Pendant qu'il se creusait ainsi la tête, il ne se doutait pas que Jupiter se chargeait de mettre à exécution ce projet que lui-même taxait d'impossibilité.

Desséché par l'intense chaleur qu'il avait reçue lors de son passage à l'aphélie, pierreux jusqu'à son centre, le noyau cométaire de Tuttle n'était plus qu'un sphéroïde composé d'éléments simplement juxtaposés et reliés les uns aux autres par la simple attraction du centre.

Peu à peu, par une attraction continue, augmentant lentement, au fur et à mesure que la comète de Tuttle se rapprochait d'elle, la planète géante exerçait sur ces éléments une action de dissociation; c'était comme un craquellement général dont Sharp se fût certainement aperçu s'il n'eut passé son temps enfermé dans la partie ogivale de l'obus qui lui servait de cabinet de travail: là, il rédigeait ses notes, il observait les astres.
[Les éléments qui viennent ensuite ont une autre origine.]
-- ==== Sys2Proof/Machine/Power.lean ====
section
/-! DEFINITION. The power supervisor: rails and the scan ADC, the sequencer, flushes, input monitoring, the hold-up bank, the emergency
flush, power states and profiles (R27 to R41, R173, R481, R541 to R561). -/

namespace Sys2Proof.Machine

open Sys2Proof

/-! ### Rails (R541, R544) -/

/-- Nominal voltage of a scan channel in mV (R541). -/
def railNominal (ch : Nat) : Nat :=
  if ch = 0 then 800 else if ch = 1 then 900 else if ch = 2 then 3300 else if ch = 3 then 1800 else if ch = 4 then 800
  else if ch ≤ 6 then 750 else if ch ≤ 10 then 900 else if ch ≤ 14 then 1200 else if ch ≤ 18 then 2500 else if ch = 19 then 1200
  else if ch = 20 then 5000 else if ch ≤ 36 then 12000 else if ch = 37 then 80000 else if ch = 38 then 48000 else 1000

/-- A sample lies in the window of its channel (R541). -/
def railInside (ch mv : Nat) : Bool :=
  if 21 ≤ ch && ch ≤ 36 then decide (11000 ≤ mv) && decide (mv ≤ 13200)
  else if ch = 37 then decide (76000 ≤ mv) && decide (mv ≤ 84000)
  else if ch = 38 then decide (40000 ≤ mv) && decide (mv ≤ 60000)
  else
    let p := if ch = 39 then 2 else 5
    decide (railNominal ch * (100 - p) ≤ mv * 100) && decide (mv * 100 ≤ railNominal ch * (100 + p))

/-- The sequencer step of a rail; step 0 is always on (R541). -/
def railStep (ch : Nat) : Nat :=
  if ch ≤ 1 then 0 else if ch ≤ 3 then 1 else if ch = 4 then 2 else if ch ≤ 6 then 3 else if ch ≤ 10 then 4 else if ch ≤ 14 then 5
  else if ch ≤ 18 then 6 else if ch = 19 then 7 else if ch = 20 then 8 else 9

/-- The rails of a step; step 9 has the feeds of used sockets only (R544). -/
def State.stepRails (s : State) (k : Nat) : List Nat :=
  if k = 9 then s.dtc.used.map (fun c => 21 + c) else (List.range 21).filter (fun ch => railStep ch = k)

/-- Switch the rails of a step on, ramping, or off. -/
def State.switchStepRails (s : State) (k : Nat) (on : Bool) : State :=
  s.each (if on then s.stepRails k else (List.range 37).filter (fun ch => railStep ch = k)) (fun s ch =>
    s.setRail ch { s.rail ch with on := on, st := if on then 1 else 0, bad := 0 })

/-- The rails of a step are in window. -/
def State.stepInWindow (s : State) (k : Nat) : State :=
  s.each (s.stepRails k) (fun s ch => s.setRail ch { s.rail ch with on := true, st := 2, bad := 0 })

/-- PWR_FIRSTFAIL holds the first failing rail until software clears it (R546, R547, R574): phase 0 On, 1 power-up, 2 power-down, 3 flush. -/
def State.firstFail (s : State) (phase ch : Nat) : State :=
  if bitAt (s.reg 0x002 0x114) 31 then s
  else s.setReg 0x002 0x114 (BitVec.ofNat 32 (2 ^ 31 + phase * 2 ^ 28 + ch * 2 ^ 22 + (s.rail ch).mv.toNat))

/-- The phase code of PWR_FIRSTFAIL now. -/
def State.failPhase (s : State) : Nat :=
  if s.pwr.st = 1 then 1 else if s.pwr.flush = 3 then 3 else if s.pwr.st = 6 then 2 else 0

/-! ### Sequences (R544 to R549) -/

/-- The highest sequencer step that is on: step 9 where a feed is on (R544). -/
def State.topStep (s : State) : Nat := if s.pwr.rails.any (fun (e : Nat × Rail) => 21 ≤ e.1 && e.1 ≤ 36 && e.2.on) then 9 else s.pwr.step

/-- The reverse sequence begins from a step (R544). -/
def State.startReverse (s : State) (step : Nat) : State :=
  let s := { s with pwr := { s.pwr with st := 6, step := step, down := true, downFail := false, flush := 0, offReq := false } }
  s.supLog 0x04 0xff 0 0

/-- The flush of R173 begins: admission stops, lanes are released, merge stores drain, every dirty page of Durable and Strict regions
goes to the MTE (R173, R549). Kinds: 1 orderly, 2 module reset, 3 emergency, 4 thermal, 5 safe state, 6 Deep Idle. -/
def State.startFlush (s : State) (kind : Nat) : State :=
  let s := { s with pwr := { s.pwr with flush := kind } }
  ((s.flushSlices.handAll false).pump).closeGather true

/-- Frames that a flush still has to program (R173). -/
def State.unflushed (s : State) : Bool :=
  s.dtc.frames.any (fun (e : Nat × Frame) => e.2.staged && s.persistOf e.2.lmp != 0) || !s.dtc.waiting.isEmpty

/-- Lane and merge-store entries are left. -/
def State.undrained (s : State) : Bool := s.slices.any (fun (e : Nat × Slice) => !e.2.lanes.isEmpty || !e.2.merge.isEmpty)

/-- Journal entries that a flush still has to write (R173). -/
def State.unjournaled (s : State) : Bool := !s.mte.jbuf.isEmpty || !s.mte.jprog.isEmpty || !s.mte.jwait.isEmpty

/-- All steps of R173 have ended. -/
def State.flushed (s : State) : Bool := !s.undrained && !s.unflushed && !s.unjournaled

/-- The flush goes on: what is dirty again is handed over, and once no page is left the journal is written (R173). -/
def State.flushOn (s : State) : State :=
  if s.undrained || s.unflushed then ((s.flushSlices.handAll false).pump).closeGather true else s.closeJournal

/-- What every flush does at its end: operating seconds, the spill page, and GPF requests that waited (R180, R529, R532). -/
def State.flushTail (s : State) : State := ((s.setRing 1 s.opSec).programSpill).gpfFlushEnd

/-- DEEP_IDLE_WAKE: rails and ports come back, heads restore their width, and what was held goes on (R558). -/
def State.deepIdleWake (s : State) : State :=
  if s.pwr.st != 5 then s else
  let s := { s with pwr := { s.pwr with st := 3 } }
  let s := s.each [6, 7, 8] (fun s k => s.stepInWindow k)
  let s := s.each s.ports.keys State.leaveTrickle
  let s := s.each s.headList (fun s n =>
    let x := s.head n
    if x.active && x.priorWidth != 0 then
      s.setHead n { x with width := x.priorWidth, priorWidth := 0, st := if x.priorWidth = x.fullWidth then 3 else 4 }
    else s)
  let s := s.each s.headList (fun s n => s.freeHeld ⟨n % 64, Nat.mod_lt _ (by decide)⟩)
  s.freeSleepq.finishOp 0x51 stOk []

/-- An orderly power-down: from On and Idle with the flush first; a start-up stops at the end of its current phase; a power-up step is
finished first (R548, R549). -/
def State.askOff (s : State) : State :=
  match s.pwr.st.toNat with
  | 1 => { s with pwr := { s.pwr with offReq := true } }
  | 2 => { s with pwr := { s.pwr with offReq := true } }
  | 3 | 4 => { s with pwr := { s.pwr with st := 6 } }.startFlush 1
  | 5 =>
    let s := s.deepIdleWake
    { s with pwr := { s.pwr with st := 6 } }.startFlush 1
  | _ => s

/-- Deep Idle is entered once its flush has ended: steps 6 to 8 released, ports to Trickle, heads to L0p at x1; the POWER_STATE that
asked for it is done (R559). -/
def State.deepIdle (s : State) : State :=
  let s := s.gpfFlushEnd.each [8, 7, 6] (fun s k => s.switchStepRails k false)
  let s := { s with pwr := { s.pwr with st := 5, flush := 0 } }
  let s := s.each (List.range 512) (fun s n => if (s.ports.find n).isSome then s.askTrickle n else s)
  let s := s.each s.headList (fun s n => if (s.head n).active then
    s.setHead n { s.head n with width := 1, priorWidth := (s.head n).width, st := if (s.head n).fullWidth = 1 then 3 else 4 } else s)
  s.finishOp 0x51 stOk []

/-- The end of an orderly, reset or thermal flush: the reverse sequence, or the reset (R549, R567). -/
def State.orderlyEnd (s : State) : State :=
  let s := s.flushTail
  if s.pwr.flush = 2 then
    let off := s.pwr.offReq || !s.mgt.pwrEn
    if off then s.startReverse s.topStep else s.moduleReset s.pwr.askedCause
  else if s.pwr.flush = 4 then ({ s with pwr := { s.pwr with thermOff := true } }).startReverse s.topStep
  else s.startReverse s.topStep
Bientôt l'attraction de Jupiter fut telle que les différents éléments constitutifs de Tuttle ne furent plus reliés entre eux que par un miracle d'équilibre, équilibre que devait détruire un rapprochement, si petit fut-il, de la planète géante.

Là, où la veille encore se dressaient des arbres géants, un ravin profond se creusait.

Ce fut un soir, pendant que Sharp reposait tranquillement dans son hamac, que se produisit une catastrophe, semblable à celle qui amena, il y a quelques années, la dislocation de la comète de Biéla.

Tout à coup il se fit un déchirement épouvantable dans l'enveloppe extérieure, et des craquements stridents ébranlèrent les lourdes couches atmosphériques.

Le noyau cométaire, semblable à l'enveloppe métallique d'une bombe qui éclate sous la poussée violente de l'explosif qu'elle renferme, fendu, disloqué, se disséminait dans toutes les directions et, tandis qu'une partie de ses débris tombait avec une rapidité vertigineuse sur le disque jovien, le fragment qui portait Sharp était repoussé, avec une force inimaginable vers les noires profondeurs de l'espace.

Fédor Sharp, à la première secousse de ce tremblement de comète, avait été jeté hors de son hamac sur le plancher du laboratoire; une fois là, il roula, pendant quelques secondes, de droite et de gauche, sous l'impulsion d'un roulis semblable à celui d'un navire que battent les flots furieux.